BEGIN
theorem wit_FabricPeersServed_5 :
    ∃ (p : Fin 5) (fr : List Byte) (s u : State) (f : FabFrame), FabFrameIn s p fr 0x31 f ∧ u = fabIn s p ∧
      f.pay.length ≠ 16 :=
  ⟨0, (fabFr 49 65535 5 3 (le [(8, 0)])), (granted5 56), fabIn (granted5 56) 0, fabParse (fabFr 49 65535 5 3 (le
   [(8, 0)])), by decide +kernel, rfl, by decide +kernel⟩

theorem wit_FabricPeersServed_6 :
    ∃ (p : Fin 5) (fr : List Byte) (s u : State) (f : FabFrame) (w : Flow), FabFrameIn s p fr 0x33 f ∧ u = fabIn
      s p ∧ ((u.fab.ports.flatMap (·.flows)).find? (fun w => w.id == f.flow && w.frame.arg == f.arg &&
      w.frame.dst == f.src) = some w) ∧ Bits.rd f.pay 0 1 ≠ 1 :=
  ⟨0, (fabFr 51 65535 5 3 (le [(1, 0), (3, 0)])), onF (fun f =>
   { f with ports := f.ports.set 0 { (f.ports[0]?).getD FabPort.empty with flows := [⟨0, ⟨0x30, 0, 5, 0, 8, 0, 3, []⟩, false⟩] } })
   (pair 1), fabIn (onF (fun f =>
   { f with ports := f.ports.set 0 { (f.ports[0]?).getD FabPort.empty with flows := [⟨0, ⟨0x30, 0, 5, 0, 8, 0, 3, []⟩, false⟩] } })
   (pair 1)) 0, fabParse (fabFr 51 65535 5 3 (le [(1, 0), (3, 0)])), ⟨0, ⟨0x30, 0, 5, 0, 8, 0, 3, []⟩, false⟩,
   by decide +kernel, rfl, by decide +kernel, by decide +kernel⟩

theorem wit_FabricPeersServed_7 :
    ∃ (p : Fin 5) (fr : List Byte) (s u : State) (f : FabFrame) (w : Flow), FabFrameIn s p fr 0x32 f ∧ u = fabIn
      s p ∧ ((u.fab.ports.flatMap (·.flows)).find? (fun w => w.id == f.flow && w.frame.arg == f.arg &&
      w.frame.dst == f.src) = some w) ∧ Bits.rd f.pay 0 1 = 1 :=
  ⟨0, (fabFr 50 65535 5 3 (le [(1, 1), (3, 0)])), onF (fun f =>
   { f with ports := f.ports.set 0 { (f.ports[0]?).getD FabPort.empty with flows := [⟨0, ⟨0x31, 0, 5, 0, 8, 0, 3, []⟩, false⟩] } })
   (pair 1), fabIn (onF (fun f =>
   { f with ports := f.ports.set 0 { (f.ports[0]?).getD FabPort.empty with flows := [⟨0, ⟨0x31, 0, 5, 0, 8, 0, 3, []⟩, false⟩] } })
   (pair 1)) 0, fabParse (fabFr 50 65535 5 3 (le [(1, 1), (3, 0)])), ⟨0, ⟨0x31, 0, 5, 0, 8, 0, 3, []⟩, false⟩,
   by decide +kernel, rfl, by decide +kernel, by decide +kernel⟩

theorem wit_FabricPeersServed_8 :
    ∃ (p : Fin 5) (fr : List Byte) (s u : State) (f : FabFrame), FabFrameIn s p fr 0x32 f ∧ u = fabIn s p ∧
      ((u.fab.ports.flatMap (·.flows)).find? (fun w => w.id == f.flow && w.frame.arg == f.arg && w.frame.dst ==
      f.src) = none) :=
  ⟨0, (fabFr 50 65535 5 3 (le [(1, 0), (3, 0)])), pair 1, fabIn (pair 1) 0, fabParse (fabFr 50 65535 5 3 (le [(1,
   0), (3, 0)])), by decide +kernel, rfl, by decide +kernel⟩

end Sys2Proof.Tests
end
END
What the exercise asks: Above are the records; please copy exactly their first line and each line after it through the line containing "Flow), FabFrameIn s p fr 0x32", and no line after that.

Answer to this task:
theorem wit_FabricPeersServed_5 :
    ∃ (p : Fin 5) (fr : List Byte) (s u : State) (f : FabFrame), FabFrameIn s p fr 0x31 f ∧ u = fabIn s p ∧
      f.pay.length ≠ 16 :=
  ⟨0, (fabFr 49 65535 5 3 (le [(8, 0)])), (granted5 56), fabIn (granted5 56) 0, fabParse (fabFr 49 65535 5 3 (le
   [(8, 0)])), by decide +kernel, rfl, by decide +kernel⟩

theorem wit_FabricPeersServed_6 :
    ∃ (p : Fin 5) (fr : List Byte) (s u : State) (f : FabFrame) (w : Flow), FabFrameIn s p fr 0x33 f ∧ u = fabIn
      s p ∧ ((u.fab.ports.flatMap (·.flows)).find? (fun w => w.id == f.flow && w.frame.arg == f.arg &&
      w.frame.dst == f.src) = some w) ∧ Bits.rd f.pay 0 1 ≠ 1 :=
  ⟨0, (fabFr 51 65535 5 3 (le [(1, 0), (3, 0)])), onF (fun f =>
   { f with ports := f.ports.set 0 { (f.ports[0]?).getD FabPort.empty with flows := [⟨0, ⟨0x30, 0, 5, 0, 8, 0, 3, []⟩, false⟩] } })
   (pair 1), fabIn (onF (fun f =>
   { f with ports := f.ports.set 0 { (f.ports[0]?).getD FabPort.empty with flows := [⟨0, ⟨0x30, 0, 5, 0, 8, 0, 3, []⟩, false⟩] } })
   (pair 1)) 0, fabParse (fabFr 51 65535 5 3 (le [(1, 0), (3, 0)])), ⟨0, ⟨0x30, 0, 5, 0, 8, 0, 3, []⟩, false⟩,
   by decide +kernel, rfl, by decide +kernel, by decide +kernel⟩

theorem wit_FabricPeersServed_7 :
    ∃ (p : Fin 5) (fr : List Byte) (s u : State) (f : FabFrame) (w : Flow), FabFrameIn s p fr 0x32 f ∧ u = fabIn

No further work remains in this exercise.